Мальчик чуть вздрогнул, услышав свое имя, как будто вывели его из глубокого сосредоточения.
— Прежде мне надо выбрать цвета, — важно ответствовал он.
И Арам с искренним удовольствием напросился ему в помощники. Некоторое время Саймей наблюдал за ними, радуясь их взаимопониманию, позже вернулся снова к пергаментам. Прежде чем прочесть дневник, Посланник просмотрел записи послушника, и выбрал те несколько, что представляли для его интерес. Он легко отбросил все упоминания о делах настоятеля с братом Дарием, ситуация и так уже была ясна. Хотя тут упоминалось и то, что Дарий сообщил отцу Иокиму, что свиток, который так желал получить от него настоятель, тоже имеет ремскую цифру на обороте. Теперь становилось понятно, почему рукопись так интересовала настоятеля. и почему он мог увидеть в ней угрозу.
Что же касалось поездок, то тут заметил Саймей, что в большей их части сопровождал настоятеля брат Маркус. Особенно удивило его упоминание невольничьего рынка, что был в Шалеме у самой Третьей стены. Кроме самого места не было в записях никаких комментариев или заметок. Саймей отметил это для себя, чтобы не забыть. Он спросил у Арама, не привозил ли настоятель в обитель бывших рабов. Которых мог выкупить на рынке из жалости. Юноша подтвердил, что такого не было. Он сам был удивлен упоминанием рынка в летописи. Потому и выписал эти строки для Саймея. Посланник поблагодарил его еще раз и собирался вернуться к строкам, что записал для себя настоятель. Однако время уже близилось к ночной службе. Пора было идти.

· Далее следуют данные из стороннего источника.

/-- A write of `OUT` sets one byte and changes nothing else, with the fault that the spec asks a
model for (20_memory.md section 1). -/
def Obligations.OutWriteSetsOneByte : Prop :=
  ∀ (a : Nat) (b : Byte) (s : State), s.out.wf = true →
    (a < s.cfg.L.toNat →
      ∃ m : Memory, writeOut a b s = .next { s with out := m } ∧ m.read a = b ∧
        ∀ x, x ≠ a → m.read x = s.out.read x) ∧
    (s.cfg.L.toNat ≤ a → writeOut a b s = .fault .outWriteOutside)

/-! ### The step rules of the decoder -/

/-- R101: START. -/
def Obligations.StartTurnsToTheLoop : Prop :=
  ∀ s : State, s.pphase = .P_DECODE → s.dphase = .IDLE → step s = .next { s with dphase := .TOP }

/-- The stops at the head of the loop, in their order, as steps of the core. (That the core's step
takes a whole run where nothing stops is the model's choice, log 7.) -/
def Obligations.LoopTestStopsInOrder : Prop :=
  ∀ s : State, s.pphase = .P_DECODE → s.dphase = .TOP →
    (s.cfg.L.toNat ≤ s.w → step s = .next { s with cause := .FULL, dphase := .HALT }) ∧
    (s.w < s.cfg.L.toNat → s.cfg.CAP_KIND = .CURSOR → s.cfg.CAP.toNat ≤ s.c →
      step s = .next { s with cause := .CAP, dphase := .HALT }) ∧
    (s.w < s.cfg.L.toNat → s.cfg.CAP_KIND = .ITER → s.cfg.CAP.toNat ≤ s.i →
      step s = .next { s with cause := .CAP, dphase := .HALT }) ∧
    (s.w < s.cfg.L.toNat → (s.cfg.CAP_KIND = .CURSOR → s.c < s.cfg.CAP.toNat) →
      (s.cfg.CAP_KIND = .ITER → s.i < s.cfg.CAP.toNat) → s.N.toNat ≤ s.c →
      step s = .next { s with cause := .OVERRUN, dphase := .HALT })

/-- R102 with R103, R121 and R131, the whole TOP step in the decomposition of R12: the loop test, the
fetch of the control byte, the dispatch on its sign and the entry of the run. -/
def Obligations.HeadOfLoopTestsThenFetches : Prop :=
  ∀ s : State, s.pphase = .P_DECODE → s.dphase = .TOP →
    (s.cfg.L.toNat ≤ s.w → microStep s = .next { s with cause := .FULL, dphase := .HALT }) ∧
    (s.w < s.cfg.L.toNat → capHit s = true →
      microStep s = .next { s with cause := .CAP, dphase := .HALT }) ∧
    (s.w < s.cfg.L.toNat → capHit s = false → s.N.toNat ≤ s.c →
      microStep s = .next { s with cause := .OVERRUN, dphase := .HALT }) ∧
    (s.w < s.cfg.L.toNat → capHit s = false → s.c < s.N.toNat → ∀ b, b = s.cin.read s.c →
      (0 ≤ sext8 b → ∀ count : Nat, (count : Int) = sext8 b + 1 →
        microStep s = .next
          { s with c := s.c + 1, i := s.i + 1, v := b, k := count, dphase := .LITCOPY }) ∧
      (sext8 b < 0 → ∀ n : Nat, (n : Int) = -(sext8 b) →
        (n ≤ s.w →
          microStep s = .next
            { s with c := s.c + 1, i := s.i + 1, v := b, n := n, dphase := .REFLEN }) ∧
        (s.w < n →
          microStep s = .next
            { s with
              c := s.c + 1, i := s.i + 1, v := b, n := n
              cause := .UNDERFLOW, dphase := .HALT })))

/-- R122: the length byte, unsigned. -/
def Obligations.LengthByteIsRead : Prop :=
  ∀ s : State, s.pphase = .P_DECODE → s.dphase = .REFLEN →
    (s.c < s.N.toNat →
      step s = .next
        { s with
          len := s.cin.read s.c, c := s.c + 1, k := (s.cin.read s.c).toNat + 1
          dphase := .REFCOPY }) ∧
    (s.N.toNat ≤ s.c → step s = .next { s with cause := .OVERRUN, dphase := .HALT })

/-- R123: one copy step of a back-reference run. -/
def Obligations.RefCopyMovesOneByte : Prop :=
  ∀ s : State, s.pphase = .P_DECODE → s.dphase = .REFCOPY → s.out.wf = true → 1 ≤ s.k →
    s.n ≤ s.w →
    (s.cfg.L.toNat ≤ s.w → step s = .next { s with cause := .FULL, dphase := .HALT }) ∧
    (s.w < s.cfg.L.toNat →
      ∃ m : Memory,
        step s = .next
          { s with
            out := m, w := s.w + 1, k := s.k - 1
            dphase := if s.k = 1 then .TOP else .REFCOPY } ∧
        m.read s.w = s.out.read (s.w - s.n) ∧ ∀ a, a ≠ s.w → m.read a = s.out.read a)

/-- R132: one copy step of a literal run; `FULL` is tested before the byte is read. -/
def Obligations.LitCopyMovesOneByte : Prop :=
  ∀ s : State, s.pphase = .P_DECODE → s.dphase = .LITCOPY → s.out.wf = true → 1 ≤ s.k →
    (s.cfg.L.toNat ≤ s.w → step s = .next { s with cause := .FULL, dphase := .HALT }) ∧
    (s.w < s.cfg.L.toNat → s.N.toNat ≤ s.c →
      step s = .next { s with cause := .OVERRUN, dphase := .HALT }) ∧
    (s.w < s.cfg.L.toNat → s.c < s.N.toNat →
      ∃ m : Memory,
        step s = .next
          { s with
            out := m, c := s.c + 1, w := s.w + 1, k := s.k - 1
            dphase := if s.k = 1 then .TOP else .LITCOPY } ∧
        m.read s.w = s.cin.read s.c ∧ ∀ a, a ≠ s.w → m.read a = s.out.read a)

/-- A step that stops the decoder writes no byte of `OUT` and leaves `w` and `k` as they were when the
condition was tested (60_exceptions.md section 4). -/
def Obligations.StoppingStepWritesNothing : Prop :=
  ∀ s t : State, s.pphase = .P_DECODE → s.dphase ≠ .HALT → microStep s = .next t →
    t.dphase = .HALT →
    t.out = s.out ∧ t.w = s.w ∧ t.k = s.k ∧ t.cause ≠ .NONE ∧
      t = { s with c := t.c, i := t.i, v := t.v, n := t.n, cause := t.cause, dphase := .HALT }

/-- A stop is not resumed and an ended run not retried (R192). Choices and readings of the model stand in
it: that a step of an ended run is answered, and changes nothing, is log 12; that a halted decoder is also
left in `P_LOAD`, where the step that takes the file applies the reset values of step 2, is log 10; and that
after the end of a run the host has no move but reset is log 18, since R192 says only that reset alone leaves
these phases (what the reset event does to the host's pending answers is log 8). -/
def Obligations.StopsAreNotResumed : Prop :=
  ∀ s : State,
    (∀ t, s.pphase = .P_DONE ∨ s.pphase = .P_FAILED → step s = .next t →
      t.pphase = s.pphase ∧ t.result = s.result ∧ t.dphase = s.dphase) ∧
    (∀ t, s.dphase = .HALT → s.pphase ≠ .P_LOAD → step s = .next t →
      t.dphase = .HALT ∧ t.cause = s.cause ∧ t.c = s.c ∧ t.w = s.w ∧ t.i = s.i) ∧
    (∀ move t, s.pphase = .P_DONE ∨ s.pphase = .P_FAILED → hostMove move s = some t →
      t = applyReset s)
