/-! ### resetDecoder -/

@[simp] theorem resetDecoder_cfg (s : State) : (resetDecoder s).cfg = s.cfg := rfl
@[simp] theorem resetDecoder_cin (s : State) : (resetDecoder s).cin = s.cin := rfl
@[simp] theorem resetDecoder_N (s : State) : (resetDecoder s).N = s.N := rfl
@[simp] theorem resetDecoder_out (s : State) : (resetDecoder s).out = [] := rfl
@[simp] theorem resetDecoder_c (s : State) : (resetDecoder s).c = 0 := rfl
@[simp] theorem resetDecoder_w (s : State) : (resetDecoder s).w = 0 := rfl
@[simp] theorem resetDecoder_i (s : State) : (resetDecoder s).i = 0 := rfl
@[simp] theorem resetDecoder_v (s : State) : (resetDecoder s).v = 0 := rfl
@[simp] theorem resetDecoder_n (s : State) : (resetDecoder s).n = 0 := rfl
@[simp] theorem resetDecoder_len (s : State) : (resetDecoder s).len = 0 := rfl
@[simp] theorem resetDecoder_k (s : State) : (resetDecoder s).k = 0 := rfl
@[simp] theorem resetDecoder_dphase (s : State) : (resetDecoder s).dphase = .IDLE := rfl
@[simp] theorem resetDecoder_cause (s : State) : (resetDecoder s).cause = .NONE := rfl
@[simp] theorem resetDecoder_acc (s : State) : (resetDecoder s).acc = s.acc := rfl
@[simp] theorem resetDecoder_rem (s : State) : (resetDecoder s).rem = s.rem := rfl
@[simp] theorem resetDecoder_j (s : State) : (resetDecoder s).j = s.j := rfl
@[simp] theorem resetDecoder_p (s : State) : (resetDecoder s).p = s.p := rfl
@[simp] theorem resetDecoder_cphase (s : State) : (resetDecoder s).cphase = s.cphase := rfl
@[simp] theorem resetDecoder_crc (s : State) : (resetDecoder s).crc = s.crc := rfl
@[simp] theorem resetDecoder_crcOk (s : State) : (resetDecoder s).crcOk = s.crcOk := rfl
@[simp] theorem resetDecoder_pphase (s : State) : (resetDecoder s).pphase = s.pphase := rfl
@[simp] theorem resetDecoder_result (s : State) : (resetDecoder s).result = s.result := rfl
@[simp] theorem resetDecoder_patchReq (s : State) : (resetDecoder s).patchReq = s.patchReq := rfl
@[simp] theorem resetDecoder_hostFile (s : State) : (resetDecoder s).hostFile = s.hostFile := rfl
@[simp] theorem resetDecoder_hostPatch (s : State) : (resetDecoder s).hostPatch = s.hostPatch := rfl
@[simp] theorem resetDecoder_hostWrite (s : State) : (resetDecoder s).hostWrite = s.hostWrite := rfl

/-! ### fetched -/

@[simp] theorem fetched_cfg (b : Byte) (s : State) : (fetched b s).cfg = s.cfg := rfl
@[simp] theorem fetched_cin (b : Byte) (s : State) : (fetched b s).cin = s.cin := rfl
@[simp] theorem fetched_N (b : Byte) (s : State) : (fetched b s).N = s.N := rfl
@[simp] theorem fetched_out (b : Byte) (s : State) : (fetched b s).out = s.out := rfl
@[simp] theorem fetched_c (b : Byte) (s : State) : (fetched b s).c = s.c + 1 := rfl
@[simp] theorem fetched_w (b : Byte) (s : State) : (fetched b s).w = s.w := rfl
@[simp] theorem fetched_i (b : Byte) (s : State) : (fetched b s).i = s.i + 1 := rfl
@[simp] theorem fetched_v (b : Byte) (s : State) : (fetched b s).v = b := rfl
@[simp] theorem fetched_n (b : Byte) (s : State) : (fetched b s).n = s.n := rfl
@[simp] theorem fetched_len (b : Byte) (s : State) : (fetched b s).len = s.len := rfl
@[simp] theorem fetched_k (b : Byte) (s : State) : (fetched b s).k = s.k := rfl
@[simp] theorem fetched_dphase (b : Byte) (s : State) : (fetched b s).dphase = s.dphase := rfl
@[simp] theorem fetched_cause (b : Byte) (s : State) : (fetched b s).cause = s.cause := rfl
@[simp] theorem fetched_acc (b : Byte) (s : State) : (fetched b s).acc = s.acc := rfl
@[simp] theorem fetched_rem (b : Byte) (s : State) : (fetched b s).rem = s.rem := rfl
@[simp] theorem fetched_j (b : Byte) (s : State) : (fetched b s).j = s.j := rfl
@[simp] theorem fetched_p (b : Byte) (s : State) : (fetched b s).p = s.p := rfl
@[simp] theorem fetched_cphase (b : Byte) (s : State) : (fetched b s).cphase = s.cphase := rfl
@[simp] theorem fetched_crc (b : Byte) (s : State) : (fetched b s).crc = s.crc := rfl
@[simp] theorem fetched_crcOk (b : Byte) (s : State) : (fetched b s).crcOk = s.crcOk := rfl
@[simp] theorem fetched_pphase (b : Byte) (s : State) : (fetched b s).pphase = s.pphase := rfl
@[simp] theorem fetched_result (b : Byte) (s : State) : (fetched b s).result = s.result := rfl
@[simp] theorem fetched_patchReq (b : Byte) (s : State) : (fetched b s).patchReq = s.patchReq := rfl
@[simp] theorem fetched_hostFile (b : Byte) (s : State) : (fetched b s).hostFile = s.hostFile := rfl
@[simp] theorem fetched_hostPatch (b : Byte) (s : State) : (fetched b s).hostPatch = s.hostPatch := rfl
@[simp] theorem fetched_hostWrite (b : Byte) (s : State) : (fetched b s).hostWrite = s.hostWrite := rfl
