/-- In step 3 the decode is over and the accumulator is on its way. -/
theorem PipelineInv.of_check {s : State} (hp : s.pphase = .P_CHECK)
    (pending : fileFits s.cfg s.hostFile = true) (jRange : s.j ≤ 8)
    (jBit : s.cphase = .C_BIT → s.j ≤ 7 ∧ s.p < s.cfg.L.toNat) (pWidth : s.p < 2 ^ 32)
    (pRange : s.cphase ≠ .C_IDLE → s.p ≤ s.cfg.L.toNat) (sums : accumulated s)
    (decoding : decodeFrom s = bigDecode s.cfg s.N.toNat s.cin.read)
    (decoded : s.dphase = .HALT ∧ s.cause ≠ .OVERRUN) : PipelineInv s := by
  constructor <;> simp_all

/-- In step 4 the checksum has been found correct. -/
theorem PipelineInv.of_patch {s : State} (hp : s.pphase = .P_PATCH)
    (pending : fileFits s.cfg s.hostFile = true) (jRange : s.j ≤ 8) (pWidth : s.p < 2 ^ 32)
    (pRange : s.p ≤ s.cfg.L.toNat) (sums : accumulated s)
    (decoding : decodeFrom s = bigDecode s.cfg s.N.toNat s.cin.read)
    (decoded : s.dphase = .HALT ∧ s.cause ≠ .OVERRUN)
    (checked : s.cphase = .C_DONE ∧ s.crcOk = true ∧ s.crc = s.cfg.CRC_EXPECTED) : PipelineInv s := by
  constructor <;> simp_all

/-- From step 5 on the image to be handed over stands. -/
theorem PipelineInv.of_handed {s : State} (hp : s.pphase = .P_WRITE ∨ s.pphase = .P_DONE)
    (pending : fileFits s.cfg s.hostFile = true) (jRange : s.j ≤ 8) (pWidth : s.p < 2 ^ 32)
    (pRange : s.p ≤ s.cfg.L.toNat) (decoded : s.dphase = .HALT ∧ s.cause ≠ .OVERRUN)
    (checked : s.cphase = .C_DONE ∧ s.crcOk = true ∧ s.crc = s.cfg.CRC_EXPECTED)
    (handed : handedImage s) (done : s.pphase = .P_DONE → s.result = .OK) : PipelineInv s := by
  rcases hp with hp | hp <;> constructor <;> simp_all

/-- A run fails with a reason that holds, and not while the engine is at work. -/
theorem PipelineInv.failRun {s : State} (h : PipelineInv s) (why : RunResult) (fails : why ≠ .OK)
    (quiet : s.cphase ≠ .C_LOAD ∧ s.cphase ≠ .C_BIT)
    (malformed : why = .MALFORMED_INPUT → s.cause = .OVERRUN)
    (mismatch : why = .CHECKSUM_MISMATCH → s.crcOk = false ∧ s.crc ≠ s.cfg.CRC_EXPECTED)
    (refused : why = .PATCH_REFUSED → s.cfg.L.toNat < 16) : PipelineInv (Machine.failRun why s) where
  pending := h.pending
  jRange := h.jRange
  jBit := h.jBit
  pWidth := h.pWidth
  pRange := h.pRange
  engineIdle := by simp
  engineBusy := by simp [quiet]
  sums := by simp
  fresh := by simp
  decoding := by simp
  decoded := by simp
  checked := by simp
  handed := by simp
  done := by simp
  failed _ := fails
  malformed _ := malformed
  mismatch _ := mismatch
  refusedPatch _ := refused

/-! ### The image -/

theorem read_image {s : State} {a : Nat} (ha : a < (image s).length) : (image s)[a] = s.out.read a := by
  simp [image]

/-- Once the decoder has halted, and until the patch, the image is the decoded one. -/
theorem decodedImage_eq_image {s : State} (halted : s.dphase = .HALT) (below : s.out.below s.w = true)
    (decoding : decodeFrom s = bigDecode s.cfg s.N.toNat s.cin.read) : decodedImage s = image s := by
  rw [decodedImage, ← decoding, decodeFrom_halt halted, image]
  exact List.map_congr_left fun a _ => (read_eq_writtenSoFar below a).symm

Мальчики, как выяснилось, уже закончили разговоры, и теперь Матеус аккуратно устраивался спать на ложе Саймея, свернувшись так, что Посланник даже и не заметил бы его, если бы не отвлекся от дел
— Как дела твои, учитель? — тут же оторвался юноша от пергамента и устремил все свое внимание на наставника.
— Видится мне, что настоятель общины проделал труд великий и получил богатые результаты, — сказал ему Саймей. — Тайна общины и первых дней ее в том, что ранее здесь неподалеку был храм маитан. Оттого фарсам так и не нравилось это место. Нашел наставник многое о той религии и о символах, по которым нетрудно было разгадать нахождение их храма в округе. И теперь понимаю я, что как только удалось ему выяснить место храма точно, там, в глубинах его, и нашел отец Иоким нечто страшное и запретное, что привело его к смерти.
— Думаешь ты, что тайна того храма так велика, что лишь узнав, как близок к ней наставник мой, неизвестный нам ныне злой человек обрек его на смерть? — спросил Арам.
— Таковы мои выводы, — подтвердил ему Посланник и потянулся устало. — Я прочел дневник его почти до конца. И как видно мне, нет в нем той тайны губительной. Только путь, что вел отца Иокима к ней. Завтра отправимся мы в Шалем и пройдем по Храмам, чтобы знать столько же, сколько было ведомо и настоятелю. На пути обратном, по знакам, что имеем, отыщем мы и тот храм.
— Вспомни, учитель, — с испугом серьезным после некоторого молчания, сказал юноша. — Мы знаем с тобою, что не покидал по ночам отец Иоким обители. И значит это…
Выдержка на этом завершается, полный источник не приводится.